Intisari-Online.com – Ratu Tiye, dikenal juga sebagai Taia, Tiy, atau Tiyi, lahir pada 1398 SM.
Ayahnya, Yuya, adalah seorang pendeta provinsi di kota Akhmim dan juga bertindak sebagai komandan kereta kerajaan.
Dia memiliki sebidang tanah yang luas dan dianggap sebagai salah satu orang Mesir terkaya saat itu.
Ibu Ratu Tiye, yaitu Tjuya, juga dikenal sebagai Thuya atau Tjuyu, adalah pelayan ibu suri, Mutemwiya.
Karena status mereka yang tinggi, maka keluarga itu tinggal di istana.
Ratu Tiye diyakini pernah tinggal di istana meskipun dia sendiri bukan seorang bangsawan.

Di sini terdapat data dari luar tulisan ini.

-- ==== Sys2Proof/Machine/Core.lean ====
section
/-! DEFINITION. The machine behind the host's interface. -/

def Sys2Proof.core : Host.Core :=
  { State := Sys2Proof.Machine.State, Fault := Sys2Proof.Machine.Fault,
    Refusal := Sys2Proof.Machine.Refusal, step := Sys2Proof.Machine.step,
    reset := Sys2Proof.Machine.State.reset }
end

Sejarah mengatakan bahwa bahwa dia memiliki saudara laki-laki bernama Anen, yang kemudian menjadi nabi kedua Amun.
Meskipun tidak banyak hubungan yang dapat dilakukan, para sarjana juga percaya bahwa Ratu Tiye mungkin memiliki saudara laki-laki lain bernama Ay,yang mengambil alih dari Tutankhamun sebagai firaun, setelah kematian terakhir.

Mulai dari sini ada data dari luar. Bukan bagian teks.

/-- R93: FINALIZE in IDLE sets `FIN`, starts the padder and answers OK; in FINAL it is refused;
FINALIZE with a `DATA` other than 0 is illegal. Everything not named is unchanged. -/
def Obligations.FinalizeStartsPadding : Prop :=
  decodeCommand 0x300 = .instr .finalize ∧
  (∀ d : Byte, d ≠ 0 → decodeCommand (0x3#4 ++ d) = .reject (.illegalCommand (0x3#4 ++ d))) ∧
  ∀ s : State,
    (s.STAGE = Stage.idle →
      exec .finalize s = .next
        { s with FIN := true, STAGE := Stage.padmark, T := 0#6, resp := some .ok }) ∧
    (s.STAGE = Stage.final → exec .finalize s = .next { s with resp := some .usageError })

/-- R75, R220: a command that meets a busy engine is held; it has no effect and no response. -/
def Obligations.BusyEngineHoldsCommand : Prop :=
  ∀ (s : State) (i : Instr), s.busy = true →
    (i = .new ∨ i = .finalize ∨ ∃ b, i = .feed b) → exec i s = .next s

/-- R51: `BUF` has no index 64, so an instruction that would append to a full buffer stops. The
stop is the model's name for a step the spec calls unreachable (V6). -/
def Obligations.FullBufferStopsAppend : Prop :=
  ∀ s : State, s.BUFLEN.val = 64 →
    exec .padmark s = .fault .bufIndexOutOfRange ∧
    exec .padfill s = .fault .bufIndexOutOfRange ∧
    ∀ b, s.STAGE = Stage.idle → exec (.feed b) s = .fault .bufIndexOutOfRange

/-! ### The padder -/

/-- R115, R116, R118: PADMARK writes 0x80 and PADFILL 0x00 at `BUFLEN` and nowhere else, count the
byte in `BUFLEN` and not in `TOTAL`, and go on by the new fill count: 64 to the block routine, 56 to
PADLEN, any other to PADFILL. Everything not named is unchanged. -/
def Obligations.PaddingBytesAppended : Prop :=
  decodeSeq (Stage.padmark ++ 0#6) = .instr .padmark ∧
  decodeSeq (Stage.padfill ++ 0#6) = .instr .padfill ∧
  ∀ (i : Instr) (b : Byte), (i = .padmark ∧ b = 0x80) ∨ (i = .padfill ∧ b = 0x00) →
    ∀ s : State, s.BUFLEN.val < 64 →
      ∃ t, exec i s = .next t ∧
        t.BUF.read s.BUFLEN.val = some b ∧
        (∀ a, a ≠ s.BUFLEN.val → t.BUF.read a = s.BUF.read a) ∧
        t.BUFLEN.val = s.BUFLEN.val + 1 ∧
        t.STAGE = (if s.BUFLEN.val + 1 = 64 then Stage.loadw
          else if s.BUFLEN.val + 1 = 56 then Stage.padlen else Stage.padfill) ∧
        t.T = 0#6 ∧
        t.TOTAL = s.TOTAL ∧ t.H = s.H ∧ t.R = s.R ∧ t.W = s.W ∧ t.FIN = s.FIN ∧
        t.LAST = s.LAST ∧ t.resp = s.resp ∧ t.inputs = s.inputs

/-- R117: PADLEN writes `(TOTAL * 8) mod 2^64` big-endian at 56..63 and nowhere else, fills the
buffer, sets `LAST` and starts the block routine. Everything not named is unchanged. -/
def Obligations.PadlenWritesBitLength : Prop :=
  decodeSeq (Stage.padlen ++ 0#6) = .instr .padlen ∧
  ∀ s : State, ∃ t, exec .padlen s = .next t ∧
    (∀ j < 8, t.BUF.read (56 + j) =
      some (BitVec.ofNat 8 ((s.TOTAL.toNat * 8 % 2 ^ 64) / 2 ^ (56 - 8 * j)))) ∧
    (∀ a, a < 56 ∨ 63 < a → t.BUF.read a = s.BUF.read a) ∧
    t.BUFLEN.val = 64 ∧ t.LAST = true ∧ t.STAGE = Stage.loadw ∧ t.T = 0#6 ∧
    t.TOTAL = s.TOTAL ∧ t.H = s.H ∧ t.R = s.R ∧ t.W = s.W ∧ t.FIN = s.FIN ∧
    t.resp = s.resp ∧ t.inputs = s.inputs

/-! ### The message scheduler -/

/-- R134: LOADW puts the four bytes of `BUF` at `4T` into `W[T]`, the first the most significant, and
goes to the next index, after the last one to SCHED 16. Everything not named is unchanged. -/
def Obligations.LoadwLoadsBigEndianWord : Prop :=
  ∀ (t : BitVec 4) (s : State) (b0 b1 b2 b3 : Byte),
    decodeSeq (Stage.loadw ++ t.setWidth 6) = .instr (.loadw t) ∧
    (s.BUF.read (4 * t.toNat) = some b0 → s.BUF.read (4 * t.toNat + 1) = some b1 →
      s.BUF.read (4 * t.toNat + 2) = some b2 → s.BUF.read (4 * t.toNat + 3) = some b3 →
      ∃ w : Word,
        w.toNat = b0.toNat * 2 ^ 24 + b1.toNat * 2 ^ 16 + b2.toNat * 2 ^ 8 + b3.toNat ∧
        exec (.loadw t) s = .next
          { s with W := s.W.set t.toNat w (by omega)
                   STAGE := if t.toNat = 15 then Stage.sched else Stage.loadw
                   T := BitVec.ofNat 6 (t.toNat + 1) })

/-- R38, R39: a byte of `BUF` that nothing has written has no value, and LOADW stops on reading one. -/
def Obligations.LoadwStopsOnUnwrittenByte : Prop :=
  ∀ (t : BitVec 4) (s : State),
    (∃ i < 4, s.BUF.read (4 * t.toNat + i) = none) → exec (.loadw t) s = .fault .bufUnwritten

/-- R135: SCHED with index `k + 16` sets `W[k+16]` to
`(W[k] + σ0(W[k+1]) + W[k+9] + σ1(W[k+14])) mod 2^32` and goes to the next index, after 63 to INIT.
Everything not named is unchanged. -/
def Obligations.SchedComputesWord : Prop :=
  ∀ (k : Nat) (hk : k < 48) (s : State),
    decodeSeq (Stage.sched ++ BitVec.ofNat 6 (k + 16)) = .instr (.sched (BitVec.ofNat 6 (k + 16))) ∧
    ∃ w : Word,
      w.toNat = (s.W[k].toNat + (sigma0 s.W[k + 1]).toNat + s.W[k + 9].toNat +
        (sigma1 s.W[k + 14]).toNat) % 2 ^ 32 ∧
      exec (.sched (BitVec.ofNat 6 (k + 16))) s = .next
        { s with W := s.W.set (k + 16) w
                 STAGE := if k + 16 = 63 then Stage.init else Stage.sched
                 T := if k + 16 = 63 then 0#6 else BitVec.ofNat 6 (k + 17) }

Ratu Tiye kemudian menikah dengan Amenhotep III.
Sejarah mencatat bahwa mereka nantinya akan memiliki setidaknya 7 anak, atau sebenarnya mungkin mereka ingin lebih banyak lagi.

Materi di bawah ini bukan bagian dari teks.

-- ==== Sys2Proof/Laws/Memory.lean ====
section
/-! SUPPORT. The laws of the block buffer: a read after a write, and that every write keeps the
canonical form. -/

namespace Sys2Proof.Machine

@[simp] theorem Memory.read_nil (j : Nat) : Memory.read [] j = none := rfl

theorem Memory.read_write (m : Memory) (j k : Nat) (v : Byte) :
    (m.write j v).read k = if k = j then some v else m.read k := by
  induction m with
  | nil => simp [Memory.write, Memory.read, eq_comm]
  | cons c m ih =>
    obtain ⟨a, b⟩ := c
    simp only [Memory.write]
    split
    · simp only [Memory.read, eq_comm]
    · split
      · subst_vars; simp only [Memory.read, eq_comm]; split <;> simp_all
      · simp only [Memory.read, ih]
        by_cases ha : a = k
        · subst ha; simp_all [eq_comm]
        · simp [ha]

@[simp] theorem Memory.read_write_same (m : Memory) (j : Nat) (v : Byte) :
    (m.write j v).read j = some v := by simp [Memory.read_write]

theorem Memory.read_write_other (m : Memory) {j k : Nat} (v : Byte) (h : k ≠ j) :
    (m.write j v).read k = m.read k := by simp [Memory.read_write, h]

/-- What consecutive writes leave at an index. -/
theorem Memory.read_writeAll (vs : List Byte) (m : Memory) (j k : Nat) :
    (m.writeAll j vs).read k =
      if j ≤ k ∧ k < j + vs.length then vs[k - j]? else m.read k := by
  induction vs generalizing m j with
  | nil => simp [Memory.writeAll]
  | cons v vs ih =>
    rw [Memory.writeAll, ih, Memory.read_write]
    simp only [List.length_cons]
    by_cases hk : k = j
    · subst hk
      simp
    · by_cases h : j + 1 ≤ k ∧ k < j + 1 + vs.length
      · have e : k - j = (k - (j + 1)) + 1 := by omega
        rw [if_pos h, if_pos (by omega), e, List.getElem?_cons_succ]
      · rw [if_neg h, if_neg hk, if_neg (by omega)]

/-- The indices of a memory after a write are those before it and the written one. -/
theorem Memory.mem_write {m : Memory} {j : Nat} {v : Byte} {c : Host.Cell}
    (h : c ∈ m.write j v) : c = (j, v) ∨ c ∈ m := by
  induction m with
  | nil => simpa [Memory.write] using h
  | cons d m ih =>
    obtain ⟨a, b⟩ := d
    simp only [Memory.write] at h
    split at h
    · simpa using h
    · split at h
      · rcases List.mem_cons.1 h with h | h <;> simp [h]
      · rcases List.mem_cons.1 h with h | h
        · simp [h]
        · rcases ih h with h | h <;> simp [h]

/-- A write at an index below 64 keeps the canonical form. -/
theorem Memory.wf_write {m : Memory} {j : Nat} (v : Byte) (hj : j < 64) (h : m.wf) :
    (m.write j v).wf := by
  refine ⟨?_, fun c hc => ?_⟩
  · obtain ⟨hp, -⟩ := h
    induction m with
    | nil => simp [Memory.write]
    | cons d m ih =>
      obtain ⟨a, b⟩ := d
      rw [List.pairwise_cons] at hp
      simp only [Memory.write]
      split
      · rename_i hlt
        refine List.pairwise_cons.2 ⟨fun c hc => ?_, List.pairwise_cons.2 hp⟩
        rcases List.mem_cons.1 hc with rfl | hc
        · exact hlt
        · exact Nat.lt_trans hlt (hp.1 c hc)
      · split
        · subst_vars; exact List.pairwise_cons.2 hp
        · refine List.pairwise_cons.2 ⟨fun c hc => ?_, ih hp.2⟩
          rcases Memory.mem_write hc with rfl | hc
          · show a < j
            omega
          · exact hp.1 c hc
  · rcases Memory.mem_write hc with rfl | hc
    · exact hj
    · exact h.2 c hc

/-- Consecutive writes below 64 keep the canonical form. -/
theorem Memory.wf_writeAll (vs : List Byte) {m : Memory} {j : Nat} (hj : j + vs.length ≤ 64)
    (h : m.wf) : (m.writeAll j vs).wf := by
  induction vs generalizing m j with
  | nil => exact h
  | cons v vs ih =>
    simp only [List.length_cons] at hj
    exact ih (by omega) (Memory.wf_write v (by omega) h)

theorem Memory.wf_nil : Memory.wf [] := by decide

/-- In canonical form no index from 64 up holds a value. -/
theorem Memory.read_eq_none_of_wf {m : Memory} (h : m.wf) {j : Nat} (hj : 64 ≤ j) :
    m.read j = none := by
  obtain ⟨-, h⟩ := h
  induction m with
  | nil => rfl
  | cons d m ih =>
    obtain ⟨a, b⟩ := d
    have ha : a < 64 := h (a, b) (by simp)
    rw [Memory.read, if_neg (by omega)]
    exact ih fun c hc => h c (by simp [hc])

/-- `MemRead(addr, 4)` of four written bytes. -/
theorem Memory.read32_ok {m : Memory} {a : Nat} {b0 b1 b2 b3 : Byte} (ha : a + 3 < 64)
    (h0 : m.read a = some b0) (h1 : m.read (a + 1) = some b1) (h2 : m.read (a + 2) = some b2)
    (h3 : m.read (a + 3) = some b3) : m.read32 a = .ok (be32 b0 b1 b2 b3) := by
  have l0 : a < 64 := by omega
  have l1 : a + 1 < 64 := by omega
  have l2 : a + 2 < 64 := by omega
  simp [Memory.read32, Memory.readByte, *]
  rfl

/-- `MemRead(addr, 4)` stops when one of the four bytes has no value. -/
theorem Memory.read32_unwritten {m : Memory} {a : Nat} (ha : a + 3 < 64)
    (h : ∃ i < 4, m.read (a + i) = none) : m.read32 a = .error .bufUnwritten := by
  have l0 : a < 64 := by omega
  have l1 : a + 1 < 64 := by omega
  have l2 : a + 2 < 64 := by omega
  obtain ⟨i, hi, h⟩ := h
  simp only [Memory.read32, Memory.readByte, l0, l1, l2, ha, if_true]
  cases h0 : m.read a with
  | none => rfl
  | some b0 =>
    cases h1 : m.read (a + 1) with
    | none => rfl
    | some b1 =>
      cases h2 : m.read (a + 2) with
      | none => rfl
      | some b2 =>
        cases h3 : m.read (a + 3) with
        | none => rfl
        | some b3 =>
          interval_cases i <;> simp_all

end Sys2Proof.Machine
end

Anak-anak mereka yang dikenal adalah; Sitamun (Putri Sulung), Isis, Henuttaneb, Nebetah, Putra Mahkota Thutmose, Amenhotep IV/Akhenaten (yang menggantikan ayahnya sebagai Firaun dan merupakan suami dari Nefertiti) dan Smenkhkare.
Menurut para sejarawan, orangtua Ratu Tiye, bukanlah orang Mesir.
Menurut mereka, ini dikaitkan dengan fakta bahwa nama mereka sama sekali tidak terdengar Mesir.
Beberapa bahkan mengaitkan cara Tiye memerintah dengan keturunan Nubianya dengan mengatakan bahwa itu kebiasaan penguasa wanita Nubia.
Namun, teori ini tidak memiliki banyak dukungan karena wanita Mesir juga dijunjung tinggi dibandingkan dengan budaya kuno lainnya.
Maka menjadi tidak ada alasan untuk menghubungkan mode pemerintahan Ratu Tiye dengan cara Nubia.
Ratu Tiye dianggap sebagai ratu paling berpengaruh sepanjang zaman Mesir kuno, melansir historicaleve.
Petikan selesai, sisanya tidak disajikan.